Before 2006, Israel relied on fuel oil and coal to generate electricity. Natural gas was cheaper than the former and cleaner than the latter, and a deal with Egypt would normalize relations. “Both governments wanted to show that the peace is real,” says Yosef Maiman, chairman of the Merhav group and Ampal-American Israel Corporation, which partnering with institutional Israeli investors, owns 25 percent of the Egyptian company, East Mediterranean Gas (EMG), that sells Egyptian gas to Israel.

In 2000, Maiman set up EMG with Hussein Salem. According to a WikiLeaks cable from the U.S. embassy in Cairo, “political concerns in Egypt” delayed the signing of a gas deal. The Egyptian government sought to isolate itself from political repercussions by encouraging the formation of EMG, which brought together Maiman and Hussein Salem, who owned a majority share of the company.

Maiman tells me at his home in Herzliya, a few miles north of Tel Aviv, that Salem said that “he was about as good a friend as Mubarak had. But even then it was very compartmentalized. Salem could laugh with Mubarak about the old times they had together, but nothing about politics.”

The agreements were signed in 2005, but Egyptian gas didn’t reach Israel until 2008, two years after Israel started to tap its own fields. In May 2009, the Egyptian government amended the gas purchase agreement to double the price, while also applying a higher price retroactively to the gas that had already been supplied. Israel was now paying Egypt more than what Cairo was charging customers like Jordan (which relies on Egyptian gas for 80 percent of its electricity), and twice what it paid for its own gas.

Far from getting a sweetheart deal from the Egyptian government, says Wurmser, Israel was being blackmailed. “The Israelis had to stomach an unfair situation because the consumer agreements with the Israeli customers were already signed.” As for the notion that Israel was paying Egypt much less than the going rate, Wurmser explains that there’s no such thing as an international market price on gas. “Gas infrastructure can only be built by market agreements. You don’t have free-floating Liquefied Natural Gas tankers. It’s run like a railroad system. There are specific calculations regarding how to service that particular train, which routes it will run, etc.”

Obviously, a precise understanding of market mechanisms will have no bearing on the case of Hussein Salem. The Egyptian street wants blood and the current rulers in the military will be only too happy to slake its thirst—if only to keep the mob from coming after them.

But if the gas agreement with Israel was on the level, then what is the basis for the charges of corruption against Salem? That he didn’t spread the wealth evenly among his fellow Egyptians? This is hardly an atmosphere conducive to business or investment. Rather, it suggests Egypt is perched, once again, on the precipice of an Arab socialist nightmare.

The country’s economy is bottoming out. Maiman notes that between the lack of tourism, a steep drop-off in workers’ remittances from neighboring Libya, the flight of capital and a lack of foreign direct investment, the country desperately needs money. Egypt is going begging to the Arab states, the IMF and World Bank, while it is sitting on natural gas that it refuses to profit from for political reasons. And if Egypt fails to meet its contractual obligations to Israel, it is difficult to see investors taking further risks in a political climate dominated by Islamists.

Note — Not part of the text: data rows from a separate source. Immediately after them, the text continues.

/-! ### Encodings (R182 to R190) -/

/-- Each well-formed request is encoded with the code that R186 gives it, and its frame decodes to that request, with
every operand at every value (R173, R182 to R186; that the first field listed has bit 0 of a presence mask, that FFh leaves
the scope unchanged, and the codes of the scopes are the model's readings, log 34, log 35 and log 37). A response frame is laid out as R185 gives, and
a transaction clocks out the response, then 00h, or FFh for every byte (R172, R200). The CRC-8 takes byte after byte
(R184). A transaction without a byte takes no request (R172). Bytes that are no well-formed frame are a FRAME_ERROR that
echoes the first of them; a well-formed frame is read whatever follows it (R173), a code outside R186's catalogue is
UNKNOWN, and operands of a length that the request does not take are ill-formed (R176, R186). The code of each status
(R185). -/
def Obligations.ConsoleFrames : Prop :=
  (∀ (i : Instr) (code : Byte) (ops : List Byte), i.wf = true → encodeRequest i = some (code, ops) →
      decodeTransaction (requestFrame code ops) = some i)
    ∧ (∀ (i : Instr) (code : Byte), i.wf = true → requestCode i = some code → (∀ b, i ≠ .frameError b) →
        ∃ ops, ops.length ≤ 40 ∧ encodeRequest i = some (code, ops))
    ∧ encodeRequest (.nop (.takes ())) = some (0x00, [])
    ∧ (∀ (s : State) (bytes : List Byte) (c : Instr), decodeTransaction bytes = some c →
        s.transaction bytes = { s with pending := s.pending ++ [c] })
    ∧ (∀ (code : Byte) (ops : List Byte), requestFrame code ops =
        code :: byte ops.length :: ops ++ [crc8 (code :: byte ops.length :: ops)])
    ∧ (∀ (st : Status) (code : Byte) (payload : List Byte),
        let body := byte st.code :: code :: byte (payload.length / 256) :: byte payload.length :: payload
        (⟨st, code, payload⟩ : Response).frame = body ++ [crc8 body])
    ∧ (∀ (r : Response) (n : Nat),
        (DataOut.frame r).bytes n = (r.frame ++ List.replicate n 0x00).take n
        ∧ DataOut.filler.bytes n = List.replicate n 0xFF ∧ DataOut.nothing.bytes n = [])
    ∧ (∀ (bs : List Byte) (b : Byte),
        let shift (reg : Byte) : Byte := if reg.getLsbD 7 = true then (reg <<< 1) ^^^ 0x07 else reg <<< 1
        crc8 [] = 0 ∧ crc8 (bs ++ [b]) = shift^[8] (crc8 bs ^^^ b))
    -- what is not a well-formed frame
    ∧ (decodeTransaction [] = none ∧ (∀ s : State, s.transaction [] = s)
      ∧ (∀ first : Byte, decodeTransaction [first] = some (.frameError first))
      ∧ ∀ (first len : Byte) (rest : List Byte),
          (rest = [] ∨ 40 < len.toNat ∨ rest.length ≤ len.toNat
            ∨ rest[len.toNat]? ≠ some (crc8 (first :: len :: rest.take len.toNat))) →
          decodeTransaction (first :: len :: rest) = some (.frameError first))
    -- a well-formed frame: the request that its code names, whatever follows the frame
    ∧ (∀ (code : Byte) (ops after : List Byte), ops.length ≤ 40 →
        decodeTransaction (requestFrame code ops ++ after) = some (decodeRequest code ops))
    ∧ (∀ (code : Byte) (ops : List Byte), code ∉ catalogue → decodeRequest code ops = .unknown code)
    ∧ (∀ r ∈ fixedRequests, ∀ ops : List Byte, ops.length ≠ r.2.1 → decodeRequest r.1 ops = r.2.2)
    ∧ (∀ ops : List Byte,
        ((∀ a, ops ≠ [0x00, a]) → (∀ b c, ops ≠ [0x01, b, c]) → decodeRequest 0x16 ops = .findPoint .illFormed)
        ∧ ((∀ g n bs, ops = g :: n :: bs → bs.length ≠ n.toNat) → decodeRequest 0x40 ops = .formGroup .illFormed)
        ∧ ∀ n rest, ops = n :: rest → n ≠ 2 → n ≠ 4 → decodeRequest 0x30 ops = .addConstraint .illFormed)
    ∧ [Status.done, .accepted, .busy, .refusedState, .refusedRange, .refusedLocked, .refusedFull, .conflict, .notFound,
        .unknown, .frameError].map Status.code = [0x00, 0x01, 0x02, 0x10, 0x11, 0x12, 0x13, 0x14, 0x20, 0x30, 0x31]

/-- The frames of a link (R189, R190): what the part sends for each message and how long an answer it expects; a node frame
built from its fields decodes to them, bits 4 to 7 of a node class ignored; a frame of another length, or whose CRC-16 does
not match, decodes to nothing (R76, R189); the CRC-16 takes byte after byte (R184). The frames that the bytes heard make, cut
where the line stays idle for 30 microseconds after a stop bit (R189; the bytes of a slot are those whose stop bit ends by
its end, log 36), and the judging of a slot (R76): the first frame that begins in the reply window, its first and last
moments counted in (the model's choice, log 38), is the answer, if it is unspoiled, ends before the slot does and decodes; a slot that expects no answer has none. -/
def Obligations.LinkFramesAndSlots : Prop :=
  (∀ (p : PointId) (n : NodeAddr) (permit : Permit) (target : Option Nat) (stop discard : Bool),
      let frame (body : List Byte) : List Byte :=
        body ++ [byte ((crc16 body).toNat / 256), byte (crc16 body).toNat]
      let control : Byte := byte (permit.code + if stop = true then 128 else 0)
      let height := target.getD 0xFFFF
      (Exchange.poll p n permit target stop discard).sent =
        (frame [byte n.val, control, byte (height / 256), byte height], 8)
      ∧ (Exchange.probe p n discard).sent = (frame [byte n.val], 10)
      ∧ Exchange.allStop.sent = (frame [0x00], 0))
    ∧ (∀ f : ReplyFields, f.node < 256 → f.height < 65536 → f.load < 65536 → decodeReply (replyFrame f) = some f)
    ∧ (∀ f : AnnounceFields, f.node < 256 → f.capacity < 65536 → f.stroke < 65536 → f.nodeClass < 256 →
        f.height < 65536 → decodeAnnounce (announceFrame f) = some { f with nodeClass := f.nodeClass % 16 })
    ∧ (∀ bytes : List Byte,
        let crcWrong (n : Nat) :=
          bytes.drop n ≠ [byte ((crc16 (bytes.take n)).toNat / 256), byte (crc16 (bytes.take n)).toNat]
        ((bytes.length ≠ 8 ∨ crcWrong 6) → decodeReply bytes = none)
        ∧ ((bytes.length ≠ 10 ∨ crcWrong 8) → decodeAnnounce bytes = none))
    ∧ (∀ (bs : List Byte) (b : Byte),
        let shift (reg : BitVec 16) : BitVec 16 := if reg.getLsbD 15 = true then (reg <<< 1) ^^^ 0x1021 else reg <<< 1
        crc16 [] = 0xFFFF ∧ crc16 (bs ++ [b]) = shift^[8] (crc16 bs ^^^ ((b.setWidth 16 : BitVec 16) <<< 8)))
    ∧ (∀ (b : HeardByte) (rest : List HeardByte),
        let alone : HeardFrame := ⟨b.start, [b.value], b.start + 10, !b.stopIdle⟩
        cutFrames [] = []
        ∧ (cutFrames rest = [] → cutFrames (b :: rest) = [alone])
        ∧ ∀ f fs, cutFrames rest = f :: fs →
          (b.start + 40 ≤ f.start → cutFrames (b :: rest) = alone :: f :: fs)
          ∧ (f.start < b.start + 40 → cutFrames (b :: rest) =
              ⟨b.start, b.value :: f.bytes, f.stop, !b.stopIdle || f.spoiled⟩ :: fs))
    ∧ (∀ (l : LinkId) (e : Exchange) (heard : List HeardByte),
        let frames := cutFrames (heard.filter fun b => b.start + 10 ≤ 400)
        let inWindow (f : HeardFrame) := e.sent.1.length * 10 ≤ f.start ∧ f.start ≤ e.sent.1.length * 10 + 250
        let good (f : HeardFrame) := f.spoiled = false ∧ f.stop < 400
        let none_ : Option Instr :=
          match e with
          | .poll .. => some (.missedReply l)
          | .probe .. => some (.probeUnanswered l)
          | .allStop => none
        ((∀ f ∈ frames, ¬ inWindow f) → judgeSlot l e heard = none_)
        ∧ (∀ before after f, frames = before ++ f :: after → (∀ g ∈ before, ¬ inWindow g) → inWindow f →
            (¬ good f → judgeSlot l e heard = none_)
            ∧ (good f → judgeSlot l e heard =
                match e with
                | .poll .. =>
                  match decodeReply f.bytes with
                  | some r => some (.reply l r)
                  | none => none_
                | .probe .. =>
                  match decodeAnnounce f.bytes with
                  | some a => some (.announce l a)
                  | none => none_
                | .allStop => none)))
    ∧ ∀ (s : State) (l : LinkId) (e : Exchange) (heard : List HeardByte) (c : Instr),
        (s.engine l).exchange = some e → judgeSlot l e heard = some c →
        s.slotEnd l heard = { s with pending := s.pending ++ [c] }
end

With the entire region now in upheaval after the Arab Spring, Maiman still thinks that Israel and Egypt “are two countries that could provide stability and create a tone for the region, by cementing their relationship.” Mubarak’s fall gave hope to many that Egypt, static for 30 years, might once again lead the Arab world. The sad reality is that the largest and still most influential of Arab states may drag the Middle East in the wrong direction.

Lee Smith is a senior editor at The Weekly Standard.